[MERGE] Re: merging in versioned-file

Tue Feb 21 00:24:10 GMT 2006

On Mon, 2006-02-20 at 12:28 -0600, John A Meinel wrote:
> Robert Collins wrote:
> > So I've started on the merge conflict resolution for this, and Martin
> > and I [hes camping at my place for 'net until his new adsl is installed]
> > looked at some of the structural changes involved.
> > 
> > A couple of obvious things:
> > 
> > The transport changes are not backwards compatible, so we're going to
> > deprecate the existing names and provide new names like 'open_append'
> > rather than replacing the meaning of 'append'. 
> > 
> 
> Sounds reasonable.
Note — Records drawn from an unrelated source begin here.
@[simp] theorem fbFault_epoch (d : Nat) (s : State) : (fbFault d s).tb.epoch = s.tb.epoch := by
  simp [fbFault] <;> (repeat' split) <;> simp

@[simp] theorem fbPathCheck_epoch (d : Nat) (s : State) : (fbPathCheck d s).tb.epoch = s.tb.epoch := by
  simp [fbPathCheck]

@[simp] theorem switchCore_epoch (i : Nat) (s : State) : (switchCore i s).tb.epoch = s.tb.epoch := by
  simp [switchCore] <;> (repeat' split) <;> simp

@[simp] theorem voidRun_epoch (x : Nat) (s : State) : (voidRun x s).tb.epoch = s.tb.epoch := by
  simp [voidRun]

@[simp] theorem driverState_epoch (d : Nat) (poll flt : Bool) (st : Nat) (s : State) :
    (driverState d poll flt st s).tb.epoch = s.tb.epoch := by
  simp [driverState]

@[simp] theorem lineReady_epoch (d : Nat) (s : State) : (lineReady d s).tb.epoch = s.tb.epoch := by
  unfold lineReady
  rw [foldl_epoch]
  intro s b
  split <;> simp

@[simp] theorem judgeLine_epoch (d x : Nat) (s : State) : (judgeLine d x s).tb.epoch = s.tb.epoch := by
  simp [judgeLine]

@[simp] theorem endBlind_epoch (d : Nat) (s : State) : (endBlind d s).tb.epoch = s.tb.epoch := by
  simp [endBlind] <;> (repeat' split) <;> simp

@[simp] theorem diagLine_epoch (d x kind : Nat) (asked advanced : Bool) (s : State) :
    (diagLine d x kind asked advanced s).tb.epoch = s.tb.epoch := by
  simp [diagLine] <;> (repeat' split) <;> simp

@[simp] theorem diagBlind_epoch (d x kind : Nat) (advanced : Bool) (b : Bool × List (Nat × Nat)) (s : State) :
    (diagBlind d x kind advanced b s).tb.epoch = s.tb.epoch := by
  simp [diagBlind] <;> (repeat' split) <;> simp

@[simp] theorem diagAnswer_epoch (d n data : Nat) (s : State) : (diagAnswer d n data s).tb.epoch = s.tb.epoch := by
  simp [diagAnswer] <;> (repeat' split) <;> simp

@[simp] theorem answered_epoch (e : Exchange) (flt : Bool) (data : Nat) (s : State) :
    (answered e flt data s).tb.epoch = s.tb.epoch := by
  simp [answered] <;> (repeat' split) <;> simp

@[simp] theorem statusWord_epoch (inTime : Bool) (w : BitVec 40) (s : State) :
    (statusWord inTime w s).tb.epoch = s.tb.epoch := by
  simp [statusWord] <;> (repeat' split) <;> simp

@[simp] theorem eyeBudgetInterval_epoch (s : State) : (eyeBudgetInterval s).tb.epoch = s.tb.epoch := by
  simp [eyeBudgetInterval]

@[simp] theorem diagDue_epoch (x : Nat) (s : State) : (diagDue x s).tb.epoch = s.tb.epoch := by
  simp [diagDue]

@[simp] theorem latchDrivers_epoch (s : State) : (latchDrivers s).tb.epoch = s.tb.epoch := by
  simp [latchDrivers]

@[simp] theorem surveyStart_epoch (s : State) : (surveyStart s).tb.epoch = s.tb.epoch := by
  simp [surveyStart]

@[simp] theorem startDrivers_epoch (s : State) : (startDrivers s).tb.epoch = s.tb.epoch := by
  simp [startDrivers]

@[simp] theorem testDriver_epoch (d : Nat) (s : State) : (testDriver d s).tb.epoch = s.tb.epoch := by
  simp [testDriver]

@[simp] theorem testPass_epoch (s : State) : (testPass s).tb.epoch = s.tb.epoch := by
  simp [testPass]

@[simp] theorem testPassReport_epoch (d : Nat) (s : State) : (testPassReport d s).tb.epoch = s.tb.epoch := by
  simp [testPassReport]

@[simp] theorem endTests_epoch (s : State) : (endTests s).tb.epoch = s.tb.epoch := by
  simp [endTests]

@[simp] theorem emitDisable_epoch (s : State) : (emitDisable s).tb.epoch = s.tb.epoch := by
  simp [emitDisable]

@[simp] theorem emitEnable_epoch (s : State) : (emitEnable s).tb.epoch = s.tb.epoch := by
  simp [emitEnable]

@[simp] theorem emitLimitOwn_epoch (a1 : Ticket) (p : List Byte) (s : State) :
    (emitLimitOwn a1 p s).s.tb.epoch = s.tb.epoch := by
  simp [emitLimitOwn]

@[simp] theorem settleLines_epoch (s : State) : (settleLines s).tb.epoch = s.tb.epoch := by
  simp [settleLines]

@[simp] theorem lineMapOwn_epoch (a1 : Ticket) (p : List Byte) (s : State) :
    (lineMapOwn a1 p s).s.tb.epoch = s.tb.epoch := by
  unfold lineMapOwn
  simp only []
  repeat' split
  all_goals simp

@[simp] theorem clearfailOwn_epoch (a1 : Ticket) (p : List Byte) (s : State) :
    (clearfailOwn a1 p s).s.tb.epoch = s.tb.epoch := by
  simp [clearfailOwn]

@[simp] theorem switchBank_epoch (s : State) : (switchBank s).tb.epoch = s.tb.epoch := by
  simp [switchBank]

@[simp] theorem announceFrame_epoch (n bank : Nat) (t : Nominal) (s : State) :
    (announceFrame n bank t s).tb.epoch = s.tb.epoch := by
  simp [announceFrame]

@[simp] theorem startSchedule_epoch (t : Coarse) (s : State) : (startSchedule t s).tb.epoch = s.tb.epoch := by
  simp [startSchedule]

@[simp] theorem dropFrames_epoch (s : State) : (dropFrames s).tb.epoch = s.tb.epoch := by
  simp [dropFrames]

@[simp] theorem stopSchedule_epoch (s : State) : (stopSchedule s).tb.epoch = s.tb.epoch := by
  simp [stopSchedule]

@[simp] theorem beginSchedule_epoch (t : Coarse) (s : State) : (beginSchedule t s).tb.epoch = s.tb.epoch := by
  simp [beginSchedule] <;> (repeat' split) <;> simp

@[simp] theorem dropTrigStart_epoch (st : Status) (s : State) : (dropTrigStart st s).tb.epoch = s.tb.epoch := by
  simp [dropTrigStart] <;> (repeat' split) <;> simp

@[simp] theorem stopAtFrameEnd_epoch (s : State) : (stopAtFrameEnd s).tb.epoch = s.tb.epoch := by
  simp [stopAtFrameEnd] <;> (repeat' split) <;> simp

@[simp] theorem setStandby_epoch (f : Tab W64 → Tab W64) (s : State) : (setStandby f s).tb.epoch = s.tb.epoch := by
  simp [setStandby]

@[simp] theorem withdrawNext_epoch (s : State) : (withdrawNext s).tb.epoch = s.tb.epoch := by
  simp [withdrawNext] <;> (repeat' split) <;> simp

@[simp] theorem schedLoadOwn_epoch (tk : Ticket) (p : List Byte) (s : State) :
    (schedLoadOwn tk p s).s.tb.epoch = s.tb.epoch := by
  simp [schedLoadOwn]

@[simp] theorem admissionComplete_epoch (s : State) : (admissionComplete s).tb.epoch = s.tb.epoch := by
  simp [admissionComplete] <;> (repeat' split) <;> simp

@[simp] theorem schedStartOwn_epoch (tk : Ticket) (p : List Byte) (s : State) :
    (schedStartOwn tk p s).s.tb.epoch = s.tb.epoch := by
  simp [schedStartOwn]

@[simp] theorem schedStopOwn_epoch (a1 : Ticket) (p : List Byte) (s : State) :
    (schedStopOwn a1 p s).s.tb.epoch = s.tb.epoch := by
  simp [schedStopOwn]

@[simp] theorem autostart_epoch (s : State) : (autostart s).tb.epoch = s.tb.epoch := by
  simp [autostart]

@[simp] theorem updDwell_epoch (did : Nat) (f : Dwell → Dwell) (s : State) :
    (updDwell did f s).tb.epoch = s.tb.epoch := by
  simp [updDwell]

@[simp] theorem formDwell_epoch (s : State) : (formDwell s).tb.epoch = s.tb.epoch := by
  simp [formDwell] <;> (repeat' split) <;> simp

@[simp] theorem notePeak_epoch (s : State) : (notePeak s).tb.epoch = s.tb.epoch := by
  simp [notePeak]

@[simp] theorem updEntry_epoch (tag : Nat) (f : Entry → Entry) (s : State) :
    (updEntry tag f s).tb.epoch = s.tb.epoch := by
  simp [updEntry]

@[simp] theorem advance_epoch (last frameLast : Bool) (b : StepWord) (r : Sched) (s : State) :
    (advance last frameLast b r s).tb.epoch = s.tb.epoch := by
  simp [advance]

@[simp] theorem entryAllocate_epoch (s : State) : (entryAllocate s).tb.epoch = s.tb.epoch := by
  simp [entryAllocate] <;> (repeat' split) <;> simp

@[simp] theorem selectNext_epoch (s : State) : (selectNext s).tb.epoch = s.tb.epoch := by
  simp [selectNext] <;> (repeat' split) <;> simp

@[simp] theorem traceShot_epoch (e : Entry) (s : State) : (traceShot e s).tb.epoch = s.tb.epoch := by
  simp [traceShot]

@[simp] theorem shotFired_epoch (tag : Nat) (st : Stamp) (s : State) : (shotFired tag st s).tb.epoch = s.tb.epoch := by
  simp [shotFired] <;> (repeat' split) <;> simp

@[simp] theorem fireShot_epoch (p : Position) (d : Dwell) (w : Nat) (s : State) :
    (fireShot p d w s).tb.epoch = s.tb.epoch := by
  simp [fireShot]

@[simp] theorem withhold_epoch (p : Position) (s : State) : (withhold p s).tb.epoch = s.tb.epoch := by
  simp [withhold]

@[simp] theorem judgePosition_epoch (p : Position) (d : Dwell) (s : State) :
    (judgePosition p d s).tb.epoch = s.tb.epoch := by
  simp [judgePosition]

@[simp] theorem beginFrame_epoch (p : Position) (s : State) : (beginFrame p s).tb.epoch = s.tb.epoch := by
  simp [beginFrame]

@[simp] theorem shotPosition_epoch (s : State) : (shotPosition s).tb.epoch = s.tb.epoch := by
  simp [shotPosition] <;> (repeat' split) <;> simp

@[simp] theorem shotVoid_epoch (tag : Nat) (e : Entry) (s : State) : (shotVoid tag e s).tb.epoch = s.tb.epoch := by
  simp [shotVoid]

@[simp] theorem voidDecision_epoch (tag : Nat) (s : State) : (voidDecision tag s).tb.epoch = s.tb.epoch := by
  simp [voidDecision] <;> (repeat' split) <;> simp

@[simp] theorem noteFire_epoch (e : Entry) (st : Stamp) (s : State) : (noteFire e st s).tb.epoch = s.tb.epoch := by
  simp [noteFire]

@[simp] theorem useReal_epoch (d : Nat) (s : State) : (useReal d s).tb.epoch = s.tb.epoch := by
  simp [useReal] <;> (repeat' split) <;> simp

@[simp] theorem clearSynthetic_epoch (d : Nat) (s : State) : (clearSynthetic d s).tb.epoch = s.tb.epoch := by
  simp [clearSynthetic]

@[simp] theorem strayFb_epoch (lone : Bool) (s : State) : (strayFb lone s).tb.epoch = s.tb.epoch := by
  simp [strayFb]

@[simp] theorem fbStamp_epoch (d : Nat) (st : Stamp) (s : State) : (fbStamp d st s).tb.epoch = s.tb.epoch := by
  simp [fbStamp] <;> (repeat' split) <;> simp

@[simp] theorem fbTest_epoch (d : Nat) (st : Stamp) (s : State) : (fbTest d st s).tb.epoch = s.tb.epoch := by
  simp [fbTest] <;> (repeat' split) <;> simp

@[simp] theorem closeWordPresent_epoch (tag : Nat) (s : State) : (closeWordPresent tag s).tb.epoch = s.tb.epoch := by
  simp [closeWordPresent] <;> (repeat' split) <;> simp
I assume you are completely switching over to the
> "Transport returns a file object" version. So I would expect you to add
> the functions "open_read", "open_write", and "open_append".
> I think the current code has "put()" returning a file-like object to
> write to. But that doesn't seem very nice, so I would like to see that
> changed to 'open_write'.

Yes, thats the plan.

> Further, we need to make it clear that the file-like objects that are
> returned, aren't garbage collected properly, so they must be used in a
> 'try/finally' to make sure that they are fully uploaded, and then put
> into place atomically. (The old put() interface did that for you, now
> all calling code needs to call close() in a finally block).

Well, they can't offer any stronger gc than python does. I wonder if
keeping the convenience methods is useful? I.e. keep Transport.put() at
the top level, undeprecated, and implemented in terms of try: stream =
self.open_write(); stream.write(content); finally: stream.close()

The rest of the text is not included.